With the Premier League’s restart scheduled for the 17th June, most English clubs are only just reintroducing contact training. But not all British players have had to wait so long to return to competitive football. As the first month of the Bundesliga draws to a close, Jadon Sancho has already had more than enough time to get back into his stride with Borussia Dortmund.

On the 26th May, in the BBC’s in-depth analysis of his career so far, Sancho was identified as Lionel Messi’s potential long-term successor. Five days down the line, as if responding to the lofty comparison, Sancho scored the first hat-trick of his career in Dortmund’s 6-1 drubbing of bottom-of-the-league Paderborn. This makes him the first English player to score a hat-trick in a major European league beyond England in 31 years. Sancho will need to find 53 more where that came from if he wants to match Messi’s record, but after securing his position as the highest-scoring teenager in Bundesliga history, he has made quite the start to his career in Germany.

It has been years since a young player has generated this much hype. But perhaps the most striking thing is the fact that he’s not based in England. Here we have a 20-year-old English winger sitting in a comfortable third in the Bundesliga Top Scorers, behind only Robert Lewandowski and Timo Werner. The best English players, so we are told, should play in the ‘best’ league in the world, the Premier League. After all, of the 115 players in the last five England World Cup squads, only David Beckham in 2006 wasn’t playing domestically. Something about Sancho’s rise still doesn’t feel quite right.

Things are rarely so easy for Brits who stray away from the ‘comfort’ of the Home Nations. We need only cast our minds back to November last year, when Gareth Bale held up a sign reading ‘Wales. Golf. Madrid. In that order’ while celebrating qualification for Euro 2020 with the Welsh national team. ‘I’m playing, but I wouldn’t say I’m playing happily,’ he had remarked at the start of the season. Bale’s time in Madrid has been a tale of constant conflict with the Spanish media, and his failure to prove his mettle as a linguist hasn’t helped diffuse the situation. His compatriot Aaron Ramsey, with only 9 starts in his first season at Juventus, looks to be going down a worrying path as well.

Although Bale remains the highest-profile ‘Brit abroad’, there is a new generation of elite British players choosing to hone their skills overseas. Sancho, without a doubt, is its poster-boy. As he shatters record after record, one begins to wonder whether the spectres of past British failures are being dispelled.

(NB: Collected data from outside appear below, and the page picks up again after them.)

-- ==== Sys2Proof/Machine/Arithmetic.lean ====
section
/-! DEFINITION. The arithmetic commands (42_arithmetic.md R170 to R179). All arithmetic is on unbounded
integers; a result is limited only by the check against its tag (R170). -/
namespace Sys2Proof.Machine

/-- Both source registers are read before anything is written (R170; 42_arithmetic.md preamble). -/
def State.read2 (s : State) (i j : VName) : Ev ((Int × Tag) × (Int × Tag)) :=
  (s.readV i).andThen fun x => (s.readV j).andThen fun y => Ev.val (x, y)

/-- ADD and SUB: convert the right operand to the left tag, combine, and check against the sum tag (R171, R172). -/
def sumValue (op : Int → Int → Int) (x y : Int × Tag) : Ev (Int × Tag) :=
  (normalize y.1 y.2 x.2).andThen fun B2 =>
  (check (op x.1 B2) (sumTag x.2 y.2).1).andThen fun r => Ev.val (r, (sumTag x.2 y.2).1)

/-- MUL: exact when the product is expandable, else the fallback (R173). -/
def mulValue (x y : Int × Tag) : Ev (Int × Tag) :=
  (if (prodTag x.2 y.2).2 then mulExact (prodTag x.2 y.2).1 x.1 y.1
   else mulFallback x.1 x.2 y.1 y.2).andThen fun r => Ev.val (r, (prodTag x.2 y.2).1)

/-- DIV: DOMAIN on a zero divisor, before promotion; else exact or the fallback (R174). -/
def divValue (x y : Int × Tag) : Ev (Int × Tag) :=
  if y.1 = 0 then domainError
  else (if (quotTag x.2 y.2).2 then divExact (quotTag x.2 y.2).1 x.1 y.1 y.2
        else divFallback x.1 x.2 y.1 y.2).andThen fun r => Ev.val (r, (quotTag x.2 y.2).1)

/-- NEG: `-A` if signed, else `largest(a) - A`, checked against a (R175). -/
def negValue (x : Int × Tag) : Ev (Int × Tag) :=
  (check (if x.2.s then -x.1 else largest x.2 - x.1) x.2).andThen fun r => Ev.val (r, x.2)

/-- The compound forms: the binary result is converted back to rd's own tag a (R176 to R179). -/
def inPlace (m : Ev (Int × Tag)) (a : Tag) : Ev (Int × Tag) :=
  m.andThen fun r => (normalize r.1 r.2 a).andThen fun v => Ev.val (v, a)

/-- ADD rd, rs1, rs2 (R171). -/
def execAdd (rd rs1 rs2 : VName) (s : State) : Host.Outcome State Fault Refusal :=
  s.finishV rd ((s.read2 rs1 rs2).andThen fun p => sumValue (· + ·) p.1 p.2)

/-- SUB rd, rs1, rs2 (R172). -/
def execSub (rd rs1 rs2 : VName) (s : State) : Host.Outcome State Fault Refusal :=
  s.finishV rd ((s.read2 rs1 rs2).andThen fun p => sumValue (· - ·) p.1 p.2)

/-- MUL rd, rs1, rs2 (R173). -/
def execMul (rd rs1 rs2 : VName) (s : State) : Host.Outcome State Fault Refusal :=
  s.finishV rd ((s.read2 rs1 rs2).andThen fun p => mulValue p.1 p.2)

/-- DIV rd, rs1, rs2 (R174). -/
def execDiv (rd rs1 rs2 : VName) (s : State) : Host.Outcome State Fault Refusal :=
  s.finishV rd ((s.read2 rs1 rs2).andThen fun p => divValue p.1 p.2)

/-- NEG rd, rs1 (R175). -/
def execNeg (rd rs1 : VName) (s : State) : Host.Outcome State Fault Refusal :=
  s.finishV rd ((s.readV rs1).andThen negValue)

/-- ADDA rd, rs2 (R176). -/
def execAdda (rd rs2 : VName) (s : State) : Host.Outcome State Fault Refusal :=
  s.finishV rd ((s.read2 rd rs2).andThen fun p => inPlace (sumValue (· + ·) p.1 p.2) p.1.2)

/-- SUBA rd, rs2 (R177). -/
def execSuba (rd rs2 : VName) (s : State) : Host.Outcome State Fault Refusal :=
  s.finishV rd ((s.read2 rd rs2).andThen fun p => inPlace (sumValue (· - ·) p.1 p.2) p.1.2)

/-- MULA rd, rs2 (R178). -/
def execMula (rd rs2 : VName) (s : State) : Host.Outcome State Fault Refusal :=
  s.finishV rd ((s.read2 rd rs2).andThen fun p => inPlace (mulValue p.1 p.2) p.1.2)

/-- DIVA rd, rs2 (R179). -/
def execDiva (rd rs2 : VName) (s : State) : Host.Outcome State Fault Refusal :=
  s.finishV rd ((s.read2 rd rs2).andThen fun p => inPlace (divValue p.1 p.2) p.1.2)

end Sys2Proof.Machine
end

An increasing number of established England internationals are finding their feet abroad. The success of Kieran Trippier at Atlético Madrid and of Chris Smalling at Roma has been particularly striking in their first years away. Trippier has produced more chances than any other La Liga defender this year, and is his team’s top tackler, while Smalling has been affectionately nicknamed ‘Smaldini’ in honour of the legendary Milan centre-back Paolo Maldini.

However, it is the success of the younger British talents overseas that is truly unprecedented. It is in the Bundesliga that their impact has been felt most strongly. All of the 8 players who have followed Jadon Sancho to Germany since he signed for Dortmund in August 2017 were under 23 upon arrival.

When we look at the numbers in a European context, the trend doesn’t seem quite so radical. As of the 4th June 2020, there are 35 British players signed on to clubs in the top ten highest-ranking European leagues in the UEFA club coefficient, excluding the Premier League. That’s barely a fifth of the 149 French players playing abroad across the same range of nations.

Though the British exodus has been piecemeal at best, for Manchester City, who lost Sancho after failing to guarantee him first-team game time, and the other top Premier League clubs, this should certainly be a wake-up call. City may have scored more goals than any other Premier League team so far this season, but none of these was scored by a product of their academy. As good as 20-year-old Mancunian Phil Foden is, he won’t be getting on the scoresheet from the bench any time soon.

Elite homegrown talents like Sancho have every right to pursue first-team football abroad, and given the unfavourable conditions in the Premier League for emerging talent, we cannot blame them if they continue to do so. And if the Premier League’s elite clubs continue to bleed talent, then they only have themselves to blame.